» **Work required**: Every line in the records below between the one holding "have hnext : s.cpu.pc" and the one holding "simp only [hfetch (k := 1) rfl, hfetch", inclusive, is to be set down exactly; all other lines are to be left out.

─── Dataset excerpts ───

/-- The instructions that stand for themselves complete: those of the stack and BRK on any bus, the indirect jump on a ready
one. -/
theorem exec_single_ready {i : Instr} (hview : i.view = .single) {s : State} (h : BusReady s) : ∃ t, exec i s = .next t := by
  cases i with
  | tax | tay | txa | tya | tsx | txs | inx | iny | dex | dey | clc | sec | cli | sei | cld | sed | clv | nop | jmpAbs =>
    exact ⟨_, rfl⟩
  | pha => exact ⟨_, by rw [exec, execPha, push_eq, complete_ok]⟩
  | php => exact ⟨_, by rw [exec, execPhp, push_eq, complete_ok]⟩
  | pla => exact ⟨_, by rw [exec, execPla, pull_eq, Res.bind_ok, complete_ok]⟩
  | plp => exact ⟨_, by rw [exec, execPlp, pull_eq, Res.bind_ok, complete_ok]⟩
  | jmpInd a =>
    obtain ⟨w, t, hw⟩ := indirectTarget_ready h a
    exact ⟨_, by rw [exec, execJmpInd, hw, Res.bind_ok, complete_ok]⟩
  | jsr a => exact ⟨_, by rw [exec, execJsr, push16_eq, Res.bind_ok, complete_ok]⟩
  | rts =>
    exact ⟨_, by rw [exec, execRts, pull16, pull_eq, Res.bind_ok, pull_eq, Res.bind_ok, Res.bind_ok, complete_ok]⟩
  | brk =>
    obtain ⟨lo, hi, t, ht, -⟩ := enter_entered s (s.cpu.pc + 1) true (vector := irqVector) (by decide) (by decide)
    exact ⟨t, ht⟩
  | rti =>
    exact ⟨_, by rw [exec, execRti, leave, pull_eq, Res.bind_ok, pull16, pull_eq, Res.bind_ok, pull_eq, Res.bind_ok,
      Res.bind_ok, complete_ok]⟩
  | _ => cases hview

/-- On a ready bus every instruction completes, by cases on its shape (R241). -/
theorem exec_ready (i : Instr) {s : State} (h : BusReady s) : ∃ t, exec i s = .next t := by
  cases hv : i.view with
  | read op src =>
    rw [exec_read hv]
    exact readInstr_ready h src _ _ _
  | store op m =>
    rw [exec_store hv]
    exact storeInstr_ready h m _ _
  | modify op target =>
    cases target with
    | accumulator => exact ⟨_, exec_modifyAccumulator hv s⟩
    | memory m =>
      rw [exec_modifyMemory hv]
      exact modifyMemory_ready h m _ _
  | branch op rr =>
    rw [exec_branch hv]
    exact branchInstr_answers _ _ rr s
  | single => exact exec_single_ready hv h

/-! ## Fetches -/

/-- An undefined opcode is refused with its address (R93). -/
theorem fetchInstr_undefined {s s1 : State} {op : Byte} (hread : memRead s.cpu.pc s = .ok op s1)
    (hop : op ∈ undefinedOpcodes) : fetchInstr s = .refused (.undefinedOpcode op s.cpu.pc) := by
  rw [fetchInstr, hread, Res.bind_ok, (lookup_none_iff op).2 hop]

theorem fetchByte_ready {s : State} (h : BusReady s) : ∃ b t, fetchByte s = .ok b t ∧ BusReady t := by
  obtain ⟨b, s1, hb⟩ := memRead_ready h s.cpu.pc
  have h1 : BusReady s1 := h.of_readFrame (memRead_frame hb)
  exact ⟨b, s1.setPc (s1.cpu.pc + 1), by rw [fetchByte, hb, Res.bind_ok], h1⟩

/-- On a ready bus an instruction of any other opcode is fetched, and the bus stays ready. -/
theorem fetchInstr_ready {s s1 : State} {op : Byte} (h : BusReady s) (hread : memRead s.cpu.pc s = .ok op s1)
    (hop : op ∉ undefinedOpcodes) : ∃ i t, fetchInstr s = .ok i t ∧ BusReady t := by
  have hs1 : BusReady s1 := h.of_readFrame (memRead_frame hread)
  have h1 : BusReady (s1.setPc (s1.cpu.pc + 1)) := hs1
  obtain ⟨e, hlook⟩ := Option.ne_none_iff_exists'.1 (mt (lookup_none_iff op).1 hop)
  rw [fetchInstr, hread, Res.bind_ok, hlook]
  cases e with
  | one i => exact ⟨i, _, rfl, h1⟩
  | two f =>
    obtain ⟨b, t, hb, ht⟩ := fetchByte_ready h1
    exact ⟨f b, t, by simp only [hb, Res.bind_ok], ht⟩
  | three f =>
    obtain ⟨lo, s2, hlo, h2⟩ := fetchByte_ready h1
    obtain ⟨hi, t, hhi, ht⟩ := fetchByte_ready h2
    exact ⟨f (word16 hi lo), t, by simp only [hlo, hhi, Res.bind_ok], ht⟩

/-! ## A CPU call -/

/-- An interrupt found at a boundary is taken, whatever the bus (R246, R248, R249). -/
theorem beginCall_interrupt_answers {s : State} (h : ¬NoInterrupt s) : ∃ t, beginCall s = .next t := by
  unfold beginCall
  split
  · obtain ⟨lo, hi, t, ht, -⟩ := enter_entered { s with nmiPending := false } s.cpu.pc false (vector := nmiVector)
      (by decide) (by decide)
    exact ⟨t, ht⟩
  · split
    · obtain ⟨lo, hi, t, ht, -⟩ := enter_entered s s.cpu.pc false (vector := irqVector) (by decide) (by decide)
      exact ⟨t, ht⟩
    · exact absurd ⟨by simpa using ‹¬s.nmiPending = true›, by simpa using ‹¬(s.irqLine && !s.cpu.p.i) = true›⟩ h

theorem cpuClock_of_boundary {s : State} (hreset : s.cpu.resetDone = true) (hzero : s.cpu.cycles = 0) :
    cpuClock s = tick (beginCall s) := by
  rw [cpuClock, if_neg (by simp [hreset]), if_pos hzero]

theorem tick_answers {o : Out} (h : ∃ t, o = .next t) : ∃ t, tick o = .next t := by
  obtain ⟨t, rfl⟩ := h
  exact ⟨_, rfl⟩

/-- Settles O12, by cases on the countdown, on an interrupt to take and on the opcode read. -/
theorem cpuClockOutcomes : Obligations.CpuClockOutcomes := by
  refine ⟨fun s hreset => if_pos hreset, fun s hreset h => ?_⟩
  by_cases hzero : s.cpu.cycles = 0
  case neg => exact .inr ⟨fun hc => absurd hc hzero, _, cpuClock_countdown hreset (Nat.pos_of_ne_zero hzero)⟩
  rw [cpuClock_of_boundary hreset hzero]
  by_cases hno : NoInterrupt s
  case neg => exact .inr ⟨fun _ hn => absurd hn hno, tick_answers (beginCall_interrupt_answers hno)⟩
  rw [beginCall_of_noInterrupt hno, runInstr]
  obtain ⟨op, s1, hread⟩ := memRead_ready h s.cpu.pc
  by_cases hop : op ∈ undefinedOpcodes
  · exact .inl ⟨hzero, hno, op, s1, hread, hop, by rw [fetchInstr_undefined hread hop]; rfl⟩
  · obtain ⟨i, s2, hfetch, h2⟩ := fetchInstr_ready h hread hop
    rw [hfetch]
    exact .inr ⟨fun _ _ => ⟨op, s1, hread, hop⟩, tick_answers (exec_ready i h2)⟩

end Sys2Proof.Stated
end

section
/-! PROOFS. The bounds of an instruction's cost, and the calls inside a countdown (spec/40_cpu_engine.md R103 to R105,
R108). -/

namespace Sys2Proof.Stated

open Sys2Proof.Machine

/-- Settles O7, by the countdown of a CPU call. -/
theorem countdownCallOnlyDecrements : Obligations.CountdownCallOnlyDecrements :=
  fun _ hreset hcycles => cpuClock_countdown hreset hcycles

theorem maxPenalty_pageExtra {i : Instr} (h : i.pageExtra = true) : maxPenalty i = 1 := if_pos h

theorem maxPenalty_le_two (i : Instr) : maxPenalty i ≤ 2 := by
  unfold maxPenalty
  split
  · decide
  · split <;> decide

theorem maxPenalty_of_fixed {i : Instr} (hpage : i.pageExtra = false) (hmode : i.mode ≠ .relative) :
    maxPenalty i = 0 := by
  rw [maxPenalty, if_neg (by simp [hpage]), if_neg hmode]

/-- Settles O9, by the cost an instruction loads and the penalty its row allows. -/
theorem instructionCostBounds : Obligations.InstructionCostBounds := by
  intro i s t h
  obtain ⟨hlo, hhi, -⟩ := exec_loads i s t h
  obtain ⟨hbase, hmax⟩ := baseCycles_range i
  refine ⟨hbase, hlo, hhi.trans hmax, fun hpage => ?_, fun _ => ?_, fun hpage hmode => ?_⟩
  · rwa [maxPenalty_pageExtra hpage] at hhi
  · exact hhi.trans (Nat.add_le_add_left (maxPenalty_le_two i) _)
  · rw [maxPenalty_of_fixed hpage hmode] at hhi
    exact Nat.le_antisymm hhi hlo

end Sys2Proof.Stated
end

section
/-! PROOFS. The fetch of an instruction from plain memory (spec/40_cpu_engine.md R101, R102, R115). -/

namespace Sys2Proof.Stated

open Sys2Proof.Machine

/-- The machine after the fetch of the `n` bytes from PC on: their reads recorded and PC past them (R115). -/
def fetchedBytes (s : State) (n : Nat) : State :=
  (s.recordAll (codeReads s n)).setPc (s.cpu.pc + BitVec.ofNat 16 n)

theorem codeReads_succ (s : State) (n : Nat) : codeReads s (n + 1) = codeReads s n ++
    [.cpuRead (s.cpu.pc + BitVec.ofNat 16 n) (s.ext.peek (s.cpu.pc + BitVec.ofNat 16 n).toNat)] := by
  rw [codeReads, List.range_succ, List.map_append]
  rfl

theorem fetchedBytes_zero (s : State) : fetchedBytes s 0 = s := by
  simp [fetchedBytes, codeReads, State.setPc]

/-- The fetch of one byte more of the code (R115). -/
theorem fetchByte_fetchedBytes {s : State} {n k : Nat} {b : Byte}
    (hplain : ∀ k < n, Plain s (s.cpu.pc + BitVec.ofNat 16 k)) (hb : (codeBytes s n)[k]? = some b) :
    fetchByte (fetchedBytes s k) = .ok b (fetchedBytes s (k + 1)) := by
  obtain ⟨hk, rfl⟩ : k < n ∧ s.ext.peek (s.cpu.pc + BitVec.ofNat 16 k).toNat = b := by
    simpa [codeBytes, List.getElem?_eq_some_iff] using hb
  have hnext : s.cpu.pc + BitVec.ofNat 16 k + 1 = s.cpu.pc + BitVec.ofNat 16 (k + 1) := by
    rw [BitVec.add_assoc, BitVec.ofNat_add]
    rfl
  have hread : Plain (fetchedBytes s k) (fetchedBytes s k).cpu.pc := hplain k hk
  rw [fetchByte, memRead_plain hread, Res.bind_ok, fetchedBytes, fetchedBytes, codeReads_succ,
    ← State.recordAll_recordAll, ← hnext]
  rfl

/-- The bytes at PC that decode to an instruction are fetched as that instruction, with one read each (R91, R101). -/
theorem fetchInstr_of_decode {s : State} {n : Nat} {i : Instr}
    (hplain : ∀ k < n, Plain s (s.cpu.pc + BitVec.ofNat 16 k)) (hdecode : decode (codeBytes s n) = .ok (i, [])) :
    fetchInstr s = .ok i (fetchedBytes s n) := by
  have hcode : codeBytes s n = i.opcode :: i.operandBytes := by
    simpa [encode] using decodeAcceptsOnlyEncodings _ _ _ hdecode
  have hlength : n = i.operandBytes.length + 1 := by simpa [codeBytes] using congrArg List.length hcode
  have hfetch {k : Nat} {b : Byte} (hb : (i.opcode :: i.operandBytes)[k]? = some b) :
      fetchByte (fetchedBytes s k) = .ok b (fetchedBytes s (k + 1)) :=
    fetchByte_fetchedBytes hplain (by rwa [hcode])
  have hop : fetchByte s = .ok i.opcode (fetchedBytes s 1) := by
    simpa only [fetchedBytes_zero] using hfetch (k := 0) rfl
  obtain ⟨op, s1, hread, hs1⟩ := Res.bind_eq_ok hop
  injection hs1 with hopcode hs1
  subst hopcode
  obtain ⟨e, hlook, hbuild⟩ := lookup_opcode i
  rw [fetchInstr, hread, Res.bind_ok, hlook, hs1, hlength]
  cases e with
  | one j =>
    obtain ⟨hbytes, rfl⟩ := hbuild
    rw [hbytes]
    rfl
  | two f =>
    obtain ⟨b, hbytes, rfl⟩ := hbuild
    rw [hbytes] at hfetch ⊢
    simp only [hfetch (k := 1) rfl, Res.bind_ok]
    rfl
  | three f =>
    obtain ⟨lo, hi, hbytes, rfl⟩ := hbuild
    rw [hbytes] at hfetch ⊢
    simp only [hfetch (k := 1) rfl, hfetch (k := 2) rfl, Res.bind_ok]
    rfl

/-- A begin call on decodable code with no interrupt to take runs the instruction after its fetch (R101, R102). -/
theorem cpuClock_of_decode {s : State} {n : Nat} {i : Instr} (hreset : s.cpu.resetDone = true)
    (hzero : s.cpu.cycles = 0) (hno : NoInterrupt s) (hplain : ∀ k < n, Plain s (s.cpu.pc + BitVec.ofNat 16 k))
    (hdecode : decode (codeBytes s n) = .ok (i, [])) : cpuClock s = tick (exec i (fetchedBytes s n)) := by
  rw [cpuClock_of_boundary hreset hzero, beginCall_of_noInterrupt hno, runInstr, fetchInstr_of_decode hplain hdecode]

───

» **The answer**:
  have hnext : s.cpu.pc + BitVec.ofNat 16 k + 1 = s.cpu.pc + BitVec.ofNat 16 (k + 1) := by
    rw [BitVec.add_assoc, BitVec.ofNat_add]
    rfl
  have hread : Plain (fetchedBytes s k) (fetchedBytes s k).cpu.pc := hplain k hk
  rw [fetchByte, memRead_plain hread, Res.bind_ok, fetchedBytes, fetchedBytes, codeReads_succ,
    ← State.recordAll_recordAll, ← hnext]
  rfl

/-- The bytes at PC that decode to an instruction are fetched as that instruction, with one read each (R91, R101). -/
theorem fetchInstr_of_decode {s : State} {n : Nat} {i : Instr}
    (hplain : ∀ k < n, Plain s (s.cpu.pc + BitVec.ofNat 16 k)) (hdecode : decode (codeBytes s n) = .ok (i, [])) :
    fetchInstr s = .ok i (fetchedBytes s n) := by
  have hcode : codeBytes s n = i.opcode :: i.operandBytes := by
    simpa [encode] using decodeAcceptsOnlyEncodings _ _ _ hdecode
  have hlength : n = i.operandBytes.length + 1 := by simpa [codeBytes] using congrArg List.length hcode
  have hfetch {k : Nat} {b : Byte} (hb : (i.opcode :: i.operandBytes)[k]? = some b) :
      fetchByte (fetchedBytes s k) = .ok b (fetchedBytes s (k + 1)) :=
    fetchByte_fetchedBytes hplain (by rwa [hcode])
  have hop : fetchByte s = .ok i.opcode (fetchedBytes s 1) := by
    simpa only [fetchedBytes_zero] using hfetch (k := 0) rfl
  obtain ⟨op, s1, hread, hs1⟩ := Res.bind_eq_ok hop
  injection hs1 with hopcode hs1
  subst hopcode
  obtain ⟨e, hlook, hbuild⟩ := lookup_opcode i
  rw [fetchInstr, hread, Res.bind_ok, hlook, hs1, hlength]
  cases e with
  | one j =>
    obtain ⟨hbytes, rfl⟩ := hbuild
    rw [hbytes]
    rfl
  | two f =>
    obtain ⟨b, hbytes, rfl⟩ := hbuild
    rw [hbytes] at hfetch ⊢
    simp only [hfetch (k := 1) rfl, Res.bind_ok]
    rfl
  | three f =>
    obtain ⟨lo, hi, hbytes, rfl⟩ := hbuild
    rw [hbytes] at hfetch ⊢
    simp only [hfetch (k := 1) rfl, hfetch (k := 2) rfl, Res.bind_ok]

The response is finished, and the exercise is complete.